[Items from a data source]

+++

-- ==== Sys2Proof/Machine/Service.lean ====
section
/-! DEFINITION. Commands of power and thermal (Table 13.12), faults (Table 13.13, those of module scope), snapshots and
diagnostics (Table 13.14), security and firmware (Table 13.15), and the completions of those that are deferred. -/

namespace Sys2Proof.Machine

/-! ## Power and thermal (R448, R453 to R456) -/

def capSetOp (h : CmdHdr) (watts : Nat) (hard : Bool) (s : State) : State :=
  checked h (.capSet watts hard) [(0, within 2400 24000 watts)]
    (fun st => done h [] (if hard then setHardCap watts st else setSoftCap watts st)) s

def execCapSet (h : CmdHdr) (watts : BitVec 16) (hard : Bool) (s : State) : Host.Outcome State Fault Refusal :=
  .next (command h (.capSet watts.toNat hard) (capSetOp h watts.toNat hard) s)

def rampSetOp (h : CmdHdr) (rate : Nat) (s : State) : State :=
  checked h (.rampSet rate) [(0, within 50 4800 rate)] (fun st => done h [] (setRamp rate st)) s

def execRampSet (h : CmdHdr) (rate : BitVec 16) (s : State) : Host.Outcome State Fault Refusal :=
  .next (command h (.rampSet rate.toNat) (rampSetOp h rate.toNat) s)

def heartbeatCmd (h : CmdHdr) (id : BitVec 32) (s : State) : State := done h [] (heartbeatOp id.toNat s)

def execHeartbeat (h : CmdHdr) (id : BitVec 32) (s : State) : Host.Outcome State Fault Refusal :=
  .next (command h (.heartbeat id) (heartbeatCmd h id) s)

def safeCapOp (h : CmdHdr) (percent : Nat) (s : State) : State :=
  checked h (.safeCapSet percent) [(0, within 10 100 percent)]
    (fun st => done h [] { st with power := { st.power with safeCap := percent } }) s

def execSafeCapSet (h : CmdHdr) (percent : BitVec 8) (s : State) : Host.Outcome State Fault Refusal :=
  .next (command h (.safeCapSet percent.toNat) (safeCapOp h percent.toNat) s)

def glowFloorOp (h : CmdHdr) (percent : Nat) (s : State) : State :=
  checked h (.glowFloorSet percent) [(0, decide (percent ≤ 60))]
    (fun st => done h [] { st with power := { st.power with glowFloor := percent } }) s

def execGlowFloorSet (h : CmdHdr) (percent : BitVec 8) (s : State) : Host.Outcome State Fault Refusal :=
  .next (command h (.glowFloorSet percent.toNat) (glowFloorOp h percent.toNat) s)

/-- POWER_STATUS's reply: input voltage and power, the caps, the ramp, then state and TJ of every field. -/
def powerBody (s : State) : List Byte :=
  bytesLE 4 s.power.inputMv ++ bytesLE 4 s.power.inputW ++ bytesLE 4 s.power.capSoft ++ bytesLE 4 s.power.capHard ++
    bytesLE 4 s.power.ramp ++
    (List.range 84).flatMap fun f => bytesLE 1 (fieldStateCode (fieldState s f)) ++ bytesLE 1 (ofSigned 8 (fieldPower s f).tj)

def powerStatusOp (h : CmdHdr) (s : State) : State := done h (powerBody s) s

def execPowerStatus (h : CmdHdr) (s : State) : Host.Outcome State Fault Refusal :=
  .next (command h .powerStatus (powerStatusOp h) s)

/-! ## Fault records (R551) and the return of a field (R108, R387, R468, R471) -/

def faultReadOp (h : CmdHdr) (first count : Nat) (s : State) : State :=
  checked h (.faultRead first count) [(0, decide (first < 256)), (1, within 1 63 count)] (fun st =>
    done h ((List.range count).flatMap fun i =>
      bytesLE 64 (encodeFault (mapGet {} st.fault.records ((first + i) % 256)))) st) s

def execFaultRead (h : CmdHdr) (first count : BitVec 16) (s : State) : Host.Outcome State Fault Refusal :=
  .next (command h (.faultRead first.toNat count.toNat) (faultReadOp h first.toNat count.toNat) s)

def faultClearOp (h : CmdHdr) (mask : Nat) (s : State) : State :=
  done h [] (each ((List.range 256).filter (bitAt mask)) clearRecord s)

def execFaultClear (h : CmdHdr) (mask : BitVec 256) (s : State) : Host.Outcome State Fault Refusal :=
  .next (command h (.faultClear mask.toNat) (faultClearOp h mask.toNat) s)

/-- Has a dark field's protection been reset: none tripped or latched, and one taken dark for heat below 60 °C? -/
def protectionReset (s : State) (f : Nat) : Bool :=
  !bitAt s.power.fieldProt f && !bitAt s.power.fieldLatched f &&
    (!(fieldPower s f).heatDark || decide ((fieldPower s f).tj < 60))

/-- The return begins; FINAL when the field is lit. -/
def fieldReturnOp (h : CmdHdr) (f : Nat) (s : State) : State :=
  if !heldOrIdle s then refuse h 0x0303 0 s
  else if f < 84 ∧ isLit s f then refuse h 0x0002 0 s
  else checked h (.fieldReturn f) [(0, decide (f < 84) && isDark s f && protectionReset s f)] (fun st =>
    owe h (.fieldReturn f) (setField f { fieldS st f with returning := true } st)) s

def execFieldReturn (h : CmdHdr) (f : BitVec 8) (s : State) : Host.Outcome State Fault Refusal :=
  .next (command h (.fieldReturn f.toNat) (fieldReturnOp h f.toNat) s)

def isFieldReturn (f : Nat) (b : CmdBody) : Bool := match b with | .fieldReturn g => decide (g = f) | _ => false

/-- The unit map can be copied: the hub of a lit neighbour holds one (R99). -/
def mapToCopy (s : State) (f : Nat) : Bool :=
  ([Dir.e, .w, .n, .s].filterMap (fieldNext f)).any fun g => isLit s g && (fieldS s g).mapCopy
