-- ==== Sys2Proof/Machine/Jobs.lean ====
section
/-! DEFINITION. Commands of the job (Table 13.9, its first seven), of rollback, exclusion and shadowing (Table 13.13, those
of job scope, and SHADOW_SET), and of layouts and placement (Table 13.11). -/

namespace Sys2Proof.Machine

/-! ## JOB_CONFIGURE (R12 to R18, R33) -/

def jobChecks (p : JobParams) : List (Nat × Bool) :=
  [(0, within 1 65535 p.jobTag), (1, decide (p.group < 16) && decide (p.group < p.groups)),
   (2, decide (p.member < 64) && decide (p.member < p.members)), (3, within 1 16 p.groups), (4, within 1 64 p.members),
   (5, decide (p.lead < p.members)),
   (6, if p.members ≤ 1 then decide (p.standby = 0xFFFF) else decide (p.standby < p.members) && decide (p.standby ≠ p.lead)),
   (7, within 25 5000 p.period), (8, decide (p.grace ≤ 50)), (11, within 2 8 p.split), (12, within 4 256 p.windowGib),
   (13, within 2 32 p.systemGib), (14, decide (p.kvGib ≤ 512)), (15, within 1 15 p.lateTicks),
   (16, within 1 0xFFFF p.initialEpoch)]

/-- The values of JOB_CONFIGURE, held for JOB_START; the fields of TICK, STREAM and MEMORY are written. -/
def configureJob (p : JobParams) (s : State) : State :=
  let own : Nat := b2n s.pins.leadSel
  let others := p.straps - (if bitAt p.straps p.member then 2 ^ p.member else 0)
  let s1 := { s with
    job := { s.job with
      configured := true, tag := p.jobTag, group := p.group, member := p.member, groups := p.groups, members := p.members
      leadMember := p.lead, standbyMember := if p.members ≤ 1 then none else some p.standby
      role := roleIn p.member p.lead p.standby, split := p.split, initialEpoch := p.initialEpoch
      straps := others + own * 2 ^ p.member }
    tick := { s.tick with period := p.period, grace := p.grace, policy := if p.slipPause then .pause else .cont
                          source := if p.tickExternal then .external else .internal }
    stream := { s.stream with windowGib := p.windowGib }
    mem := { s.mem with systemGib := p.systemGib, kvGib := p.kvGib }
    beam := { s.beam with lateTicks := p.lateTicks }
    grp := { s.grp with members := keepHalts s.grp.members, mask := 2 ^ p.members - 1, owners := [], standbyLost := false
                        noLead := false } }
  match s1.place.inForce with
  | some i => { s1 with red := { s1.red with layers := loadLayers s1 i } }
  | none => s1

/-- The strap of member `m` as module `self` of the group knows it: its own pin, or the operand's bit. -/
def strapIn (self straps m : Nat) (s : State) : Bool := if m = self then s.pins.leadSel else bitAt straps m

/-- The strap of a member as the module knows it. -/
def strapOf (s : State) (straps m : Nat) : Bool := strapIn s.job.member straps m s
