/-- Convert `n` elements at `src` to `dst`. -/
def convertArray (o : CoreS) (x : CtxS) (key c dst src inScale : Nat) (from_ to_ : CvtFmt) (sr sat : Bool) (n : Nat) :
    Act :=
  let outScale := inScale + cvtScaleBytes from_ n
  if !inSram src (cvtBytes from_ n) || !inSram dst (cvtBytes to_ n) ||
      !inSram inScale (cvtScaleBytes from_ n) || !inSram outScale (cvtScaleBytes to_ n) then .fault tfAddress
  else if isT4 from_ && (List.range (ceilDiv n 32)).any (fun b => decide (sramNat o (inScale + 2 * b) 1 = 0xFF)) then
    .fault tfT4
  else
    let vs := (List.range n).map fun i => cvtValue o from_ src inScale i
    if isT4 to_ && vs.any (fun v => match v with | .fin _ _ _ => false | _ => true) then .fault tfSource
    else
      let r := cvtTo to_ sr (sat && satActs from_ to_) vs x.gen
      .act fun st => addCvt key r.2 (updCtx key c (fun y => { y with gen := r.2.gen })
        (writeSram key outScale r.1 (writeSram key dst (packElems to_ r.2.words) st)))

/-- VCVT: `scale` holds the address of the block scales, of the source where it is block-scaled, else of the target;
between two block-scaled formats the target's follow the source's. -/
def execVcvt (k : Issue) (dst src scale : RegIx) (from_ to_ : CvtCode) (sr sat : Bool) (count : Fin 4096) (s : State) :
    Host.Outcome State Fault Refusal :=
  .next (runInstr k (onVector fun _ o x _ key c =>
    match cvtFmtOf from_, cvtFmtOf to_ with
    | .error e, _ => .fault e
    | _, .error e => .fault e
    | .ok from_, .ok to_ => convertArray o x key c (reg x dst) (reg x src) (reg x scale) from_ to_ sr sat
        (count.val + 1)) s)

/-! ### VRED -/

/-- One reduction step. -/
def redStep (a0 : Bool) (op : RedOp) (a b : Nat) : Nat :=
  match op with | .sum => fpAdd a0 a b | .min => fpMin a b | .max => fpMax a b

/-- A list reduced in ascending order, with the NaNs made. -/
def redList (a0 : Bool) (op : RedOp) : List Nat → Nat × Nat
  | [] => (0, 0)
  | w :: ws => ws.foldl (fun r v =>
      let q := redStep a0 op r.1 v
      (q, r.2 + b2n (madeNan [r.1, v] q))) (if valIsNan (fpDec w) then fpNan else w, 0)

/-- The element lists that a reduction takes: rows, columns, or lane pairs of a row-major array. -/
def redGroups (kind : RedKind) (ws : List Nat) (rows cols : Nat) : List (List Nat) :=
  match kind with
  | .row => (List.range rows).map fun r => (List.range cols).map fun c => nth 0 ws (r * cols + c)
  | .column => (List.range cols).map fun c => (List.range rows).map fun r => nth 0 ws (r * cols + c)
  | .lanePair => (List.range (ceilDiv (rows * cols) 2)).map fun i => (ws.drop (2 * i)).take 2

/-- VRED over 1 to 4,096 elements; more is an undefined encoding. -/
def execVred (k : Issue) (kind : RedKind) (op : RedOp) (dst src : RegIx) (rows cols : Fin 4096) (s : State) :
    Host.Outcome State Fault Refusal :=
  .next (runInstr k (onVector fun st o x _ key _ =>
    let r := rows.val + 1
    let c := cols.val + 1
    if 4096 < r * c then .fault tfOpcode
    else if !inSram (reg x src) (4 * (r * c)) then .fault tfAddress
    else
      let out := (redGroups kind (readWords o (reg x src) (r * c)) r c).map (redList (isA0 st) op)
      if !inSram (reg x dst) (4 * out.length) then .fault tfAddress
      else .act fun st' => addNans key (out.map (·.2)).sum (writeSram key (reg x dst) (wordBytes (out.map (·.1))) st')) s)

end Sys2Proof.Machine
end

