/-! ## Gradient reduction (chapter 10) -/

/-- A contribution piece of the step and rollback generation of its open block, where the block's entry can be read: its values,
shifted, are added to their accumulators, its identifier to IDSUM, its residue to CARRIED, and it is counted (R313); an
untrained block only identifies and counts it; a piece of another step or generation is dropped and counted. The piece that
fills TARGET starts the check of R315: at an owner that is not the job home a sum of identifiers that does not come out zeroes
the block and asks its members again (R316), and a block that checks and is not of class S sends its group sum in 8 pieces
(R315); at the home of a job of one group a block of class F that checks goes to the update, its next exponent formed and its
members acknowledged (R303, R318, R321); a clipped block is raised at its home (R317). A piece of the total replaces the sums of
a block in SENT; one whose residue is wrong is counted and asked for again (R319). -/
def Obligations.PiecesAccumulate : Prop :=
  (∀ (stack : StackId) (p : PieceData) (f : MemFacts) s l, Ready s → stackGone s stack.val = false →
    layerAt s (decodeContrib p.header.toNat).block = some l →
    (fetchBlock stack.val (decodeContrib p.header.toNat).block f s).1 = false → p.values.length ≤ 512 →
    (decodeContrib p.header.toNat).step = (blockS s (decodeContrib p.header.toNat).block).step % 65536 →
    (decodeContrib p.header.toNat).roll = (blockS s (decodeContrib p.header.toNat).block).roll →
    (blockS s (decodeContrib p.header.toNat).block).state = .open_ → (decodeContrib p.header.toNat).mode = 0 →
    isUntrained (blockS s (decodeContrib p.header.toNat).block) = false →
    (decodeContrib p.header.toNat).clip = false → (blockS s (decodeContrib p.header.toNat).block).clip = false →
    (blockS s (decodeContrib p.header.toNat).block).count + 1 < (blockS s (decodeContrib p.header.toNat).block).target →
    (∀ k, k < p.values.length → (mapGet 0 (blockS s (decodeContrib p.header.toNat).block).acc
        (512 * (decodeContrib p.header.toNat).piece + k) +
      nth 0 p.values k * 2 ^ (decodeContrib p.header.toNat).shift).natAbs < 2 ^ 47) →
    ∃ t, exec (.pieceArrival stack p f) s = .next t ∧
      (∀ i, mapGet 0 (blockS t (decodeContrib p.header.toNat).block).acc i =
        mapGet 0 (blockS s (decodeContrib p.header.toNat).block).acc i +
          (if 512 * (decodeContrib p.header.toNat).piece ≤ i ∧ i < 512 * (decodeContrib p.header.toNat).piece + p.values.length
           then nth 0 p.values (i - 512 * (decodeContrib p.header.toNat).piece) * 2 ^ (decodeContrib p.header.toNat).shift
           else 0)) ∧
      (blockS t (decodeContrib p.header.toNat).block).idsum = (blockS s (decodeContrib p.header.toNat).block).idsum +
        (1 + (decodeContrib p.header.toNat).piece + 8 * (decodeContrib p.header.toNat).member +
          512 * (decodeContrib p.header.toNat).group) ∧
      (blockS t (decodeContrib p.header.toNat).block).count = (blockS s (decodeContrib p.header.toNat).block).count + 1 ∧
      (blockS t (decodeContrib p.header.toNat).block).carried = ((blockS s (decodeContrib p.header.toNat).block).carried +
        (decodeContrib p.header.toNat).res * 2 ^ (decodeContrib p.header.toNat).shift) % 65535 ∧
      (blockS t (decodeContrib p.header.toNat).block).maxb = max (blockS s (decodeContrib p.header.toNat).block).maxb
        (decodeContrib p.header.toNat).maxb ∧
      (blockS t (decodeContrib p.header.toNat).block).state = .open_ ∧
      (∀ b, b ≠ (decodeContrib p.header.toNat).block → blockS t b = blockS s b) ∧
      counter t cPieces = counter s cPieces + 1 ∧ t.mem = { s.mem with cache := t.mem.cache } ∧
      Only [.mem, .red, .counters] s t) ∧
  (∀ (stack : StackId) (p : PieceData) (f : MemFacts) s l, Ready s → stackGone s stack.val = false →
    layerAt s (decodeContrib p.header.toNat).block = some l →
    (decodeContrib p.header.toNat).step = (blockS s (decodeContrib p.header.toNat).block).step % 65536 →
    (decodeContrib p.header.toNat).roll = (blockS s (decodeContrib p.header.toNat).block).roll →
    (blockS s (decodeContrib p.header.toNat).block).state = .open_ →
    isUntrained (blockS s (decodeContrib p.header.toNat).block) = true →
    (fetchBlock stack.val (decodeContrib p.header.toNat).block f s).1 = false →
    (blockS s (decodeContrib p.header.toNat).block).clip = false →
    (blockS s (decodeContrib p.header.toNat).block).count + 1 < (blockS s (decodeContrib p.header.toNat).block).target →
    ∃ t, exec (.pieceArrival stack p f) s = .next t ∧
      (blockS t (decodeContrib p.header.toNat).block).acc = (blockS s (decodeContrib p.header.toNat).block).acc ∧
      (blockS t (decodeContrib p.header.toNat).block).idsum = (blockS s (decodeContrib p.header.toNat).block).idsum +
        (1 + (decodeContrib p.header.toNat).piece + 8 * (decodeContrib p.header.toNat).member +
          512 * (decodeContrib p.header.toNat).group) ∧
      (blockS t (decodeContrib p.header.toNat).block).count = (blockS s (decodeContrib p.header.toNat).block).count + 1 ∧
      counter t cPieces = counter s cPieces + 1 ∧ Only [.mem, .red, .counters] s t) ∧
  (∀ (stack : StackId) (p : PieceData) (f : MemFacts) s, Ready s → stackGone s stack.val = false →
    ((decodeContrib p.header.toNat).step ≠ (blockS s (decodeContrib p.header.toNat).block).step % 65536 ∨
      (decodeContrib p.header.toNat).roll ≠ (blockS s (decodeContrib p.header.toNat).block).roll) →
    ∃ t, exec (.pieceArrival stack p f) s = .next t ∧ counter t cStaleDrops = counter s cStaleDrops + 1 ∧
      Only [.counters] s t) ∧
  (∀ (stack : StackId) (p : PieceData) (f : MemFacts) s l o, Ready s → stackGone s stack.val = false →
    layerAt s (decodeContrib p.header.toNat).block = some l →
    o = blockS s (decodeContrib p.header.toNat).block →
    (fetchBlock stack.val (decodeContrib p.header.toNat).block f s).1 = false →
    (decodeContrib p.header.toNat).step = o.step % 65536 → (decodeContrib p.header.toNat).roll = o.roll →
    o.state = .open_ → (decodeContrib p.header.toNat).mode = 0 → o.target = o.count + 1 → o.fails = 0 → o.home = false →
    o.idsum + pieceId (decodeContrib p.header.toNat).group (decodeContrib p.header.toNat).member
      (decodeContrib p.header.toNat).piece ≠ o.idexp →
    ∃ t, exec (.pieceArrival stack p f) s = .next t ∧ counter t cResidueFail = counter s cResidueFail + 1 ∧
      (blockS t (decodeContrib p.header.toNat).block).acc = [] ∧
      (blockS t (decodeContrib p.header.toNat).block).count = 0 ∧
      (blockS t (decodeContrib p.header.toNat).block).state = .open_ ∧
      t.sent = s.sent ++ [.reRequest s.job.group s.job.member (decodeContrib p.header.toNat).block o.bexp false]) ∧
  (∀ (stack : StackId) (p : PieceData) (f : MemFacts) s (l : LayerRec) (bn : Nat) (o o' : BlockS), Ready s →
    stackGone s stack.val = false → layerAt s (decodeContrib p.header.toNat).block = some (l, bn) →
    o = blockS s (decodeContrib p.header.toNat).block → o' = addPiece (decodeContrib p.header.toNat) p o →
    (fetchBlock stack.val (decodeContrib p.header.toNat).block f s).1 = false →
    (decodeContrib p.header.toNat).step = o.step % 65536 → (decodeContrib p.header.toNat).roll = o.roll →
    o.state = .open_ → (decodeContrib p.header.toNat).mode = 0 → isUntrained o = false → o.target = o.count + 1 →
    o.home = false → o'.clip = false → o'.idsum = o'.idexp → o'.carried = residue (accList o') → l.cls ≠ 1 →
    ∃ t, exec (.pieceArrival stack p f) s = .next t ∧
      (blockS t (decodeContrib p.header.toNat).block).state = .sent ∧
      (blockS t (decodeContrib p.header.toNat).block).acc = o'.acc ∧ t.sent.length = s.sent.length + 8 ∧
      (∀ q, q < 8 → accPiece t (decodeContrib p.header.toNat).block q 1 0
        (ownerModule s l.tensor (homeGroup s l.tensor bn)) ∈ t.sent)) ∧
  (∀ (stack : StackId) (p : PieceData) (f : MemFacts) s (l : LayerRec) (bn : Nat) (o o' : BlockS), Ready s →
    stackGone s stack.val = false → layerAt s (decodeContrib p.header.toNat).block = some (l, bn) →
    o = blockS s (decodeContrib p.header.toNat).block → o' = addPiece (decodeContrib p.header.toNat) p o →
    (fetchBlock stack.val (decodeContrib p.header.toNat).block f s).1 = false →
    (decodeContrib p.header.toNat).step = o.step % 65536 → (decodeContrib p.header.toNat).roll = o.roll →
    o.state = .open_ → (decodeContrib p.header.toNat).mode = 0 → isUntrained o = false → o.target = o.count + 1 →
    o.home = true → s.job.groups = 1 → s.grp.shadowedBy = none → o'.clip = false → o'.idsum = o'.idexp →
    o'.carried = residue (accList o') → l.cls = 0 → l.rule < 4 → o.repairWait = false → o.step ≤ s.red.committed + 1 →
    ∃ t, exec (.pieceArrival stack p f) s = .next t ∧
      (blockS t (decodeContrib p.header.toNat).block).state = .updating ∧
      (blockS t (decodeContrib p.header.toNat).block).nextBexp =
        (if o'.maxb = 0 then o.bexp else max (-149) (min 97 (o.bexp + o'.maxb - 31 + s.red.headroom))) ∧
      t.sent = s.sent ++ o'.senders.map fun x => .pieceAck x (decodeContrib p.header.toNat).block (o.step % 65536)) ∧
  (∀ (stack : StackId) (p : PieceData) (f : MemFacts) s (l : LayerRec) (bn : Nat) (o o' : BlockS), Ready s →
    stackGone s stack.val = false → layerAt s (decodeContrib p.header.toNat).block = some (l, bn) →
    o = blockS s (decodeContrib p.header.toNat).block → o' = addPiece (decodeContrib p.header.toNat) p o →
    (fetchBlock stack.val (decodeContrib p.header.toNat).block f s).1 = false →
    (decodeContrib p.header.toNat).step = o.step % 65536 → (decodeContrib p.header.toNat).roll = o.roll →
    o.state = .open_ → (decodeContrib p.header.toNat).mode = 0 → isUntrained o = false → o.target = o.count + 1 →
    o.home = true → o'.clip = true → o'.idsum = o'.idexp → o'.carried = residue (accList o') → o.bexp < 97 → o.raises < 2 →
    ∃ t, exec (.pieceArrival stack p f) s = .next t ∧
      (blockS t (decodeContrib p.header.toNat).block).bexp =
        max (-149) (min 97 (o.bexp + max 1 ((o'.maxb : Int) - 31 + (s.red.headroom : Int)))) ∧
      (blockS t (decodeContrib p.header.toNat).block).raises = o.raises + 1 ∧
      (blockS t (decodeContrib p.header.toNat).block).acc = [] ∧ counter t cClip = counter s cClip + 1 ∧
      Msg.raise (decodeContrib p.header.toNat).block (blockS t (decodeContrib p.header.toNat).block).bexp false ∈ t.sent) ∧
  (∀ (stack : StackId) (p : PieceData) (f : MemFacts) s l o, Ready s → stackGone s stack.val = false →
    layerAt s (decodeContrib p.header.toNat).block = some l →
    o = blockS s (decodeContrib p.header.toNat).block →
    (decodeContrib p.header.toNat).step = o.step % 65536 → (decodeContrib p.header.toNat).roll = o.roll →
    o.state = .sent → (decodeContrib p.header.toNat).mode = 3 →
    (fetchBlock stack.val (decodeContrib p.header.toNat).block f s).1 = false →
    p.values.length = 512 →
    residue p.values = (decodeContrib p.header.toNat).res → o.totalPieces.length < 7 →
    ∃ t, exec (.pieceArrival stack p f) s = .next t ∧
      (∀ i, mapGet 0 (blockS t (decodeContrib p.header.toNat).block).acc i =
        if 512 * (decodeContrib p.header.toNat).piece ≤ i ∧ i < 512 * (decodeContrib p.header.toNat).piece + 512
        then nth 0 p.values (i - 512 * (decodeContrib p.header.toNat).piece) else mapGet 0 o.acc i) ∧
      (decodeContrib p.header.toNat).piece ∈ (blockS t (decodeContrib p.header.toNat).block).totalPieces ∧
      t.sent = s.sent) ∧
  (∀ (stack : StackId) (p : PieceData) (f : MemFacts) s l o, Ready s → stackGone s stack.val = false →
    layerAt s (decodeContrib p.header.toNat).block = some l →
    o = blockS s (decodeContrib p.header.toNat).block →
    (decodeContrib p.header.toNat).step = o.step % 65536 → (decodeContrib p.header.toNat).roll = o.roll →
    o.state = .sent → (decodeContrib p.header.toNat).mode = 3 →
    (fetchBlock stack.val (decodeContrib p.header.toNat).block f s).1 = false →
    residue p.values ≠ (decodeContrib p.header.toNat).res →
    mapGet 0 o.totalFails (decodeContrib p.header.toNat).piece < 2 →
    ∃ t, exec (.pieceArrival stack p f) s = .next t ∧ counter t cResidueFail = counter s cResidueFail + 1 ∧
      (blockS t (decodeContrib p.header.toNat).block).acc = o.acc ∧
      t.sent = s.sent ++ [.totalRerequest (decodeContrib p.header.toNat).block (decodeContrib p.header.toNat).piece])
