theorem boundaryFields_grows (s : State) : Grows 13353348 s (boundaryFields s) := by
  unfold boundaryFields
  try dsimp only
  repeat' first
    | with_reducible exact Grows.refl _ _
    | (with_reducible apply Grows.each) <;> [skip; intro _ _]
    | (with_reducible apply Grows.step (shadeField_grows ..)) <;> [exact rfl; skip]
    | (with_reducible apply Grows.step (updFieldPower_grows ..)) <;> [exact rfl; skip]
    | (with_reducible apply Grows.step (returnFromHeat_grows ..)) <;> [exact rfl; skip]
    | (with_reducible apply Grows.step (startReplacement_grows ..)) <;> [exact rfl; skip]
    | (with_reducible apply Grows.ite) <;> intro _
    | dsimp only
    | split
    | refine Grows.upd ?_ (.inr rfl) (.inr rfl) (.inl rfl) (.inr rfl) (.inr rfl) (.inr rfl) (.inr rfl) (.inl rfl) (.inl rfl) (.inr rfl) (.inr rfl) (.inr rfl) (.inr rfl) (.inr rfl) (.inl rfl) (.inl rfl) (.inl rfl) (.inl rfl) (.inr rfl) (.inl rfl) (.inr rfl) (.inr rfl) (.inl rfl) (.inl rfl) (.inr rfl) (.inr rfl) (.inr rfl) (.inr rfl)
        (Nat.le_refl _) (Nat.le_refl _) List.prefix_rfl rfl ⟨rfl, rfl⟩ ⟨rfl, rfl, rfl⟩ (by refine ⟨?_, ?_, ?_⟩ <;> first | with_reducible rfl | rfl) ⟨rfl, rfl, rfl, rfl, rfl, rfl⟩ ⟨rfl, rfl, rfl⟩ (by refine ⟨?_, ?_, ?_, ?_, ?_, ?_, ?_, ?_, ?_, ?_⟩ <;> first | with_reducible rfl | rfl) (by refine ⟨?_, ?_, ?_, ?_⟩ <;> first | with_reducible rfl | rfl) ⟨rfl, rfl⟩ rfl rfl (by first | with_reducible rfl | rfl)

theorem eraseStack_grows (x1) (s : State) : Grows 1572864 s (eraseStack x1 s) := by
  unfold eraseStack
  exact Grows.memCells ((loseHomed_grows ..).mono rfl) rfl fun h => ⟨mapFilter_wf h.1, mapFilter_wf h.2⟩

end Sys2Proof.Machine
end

+++

Each line of the data that holds "ceilDiv" should be copied.

  else if isT4 from_ && (List.range (ceilDiv n 32)).any (fun b => decide (sramNat o (inScale + 2 * b) 1 = 0xFF)) then
  | .lanePair => (List.range (ceilDiv (rows * cols) 2)).map fun i => (ws.drop (2 * i)).take 2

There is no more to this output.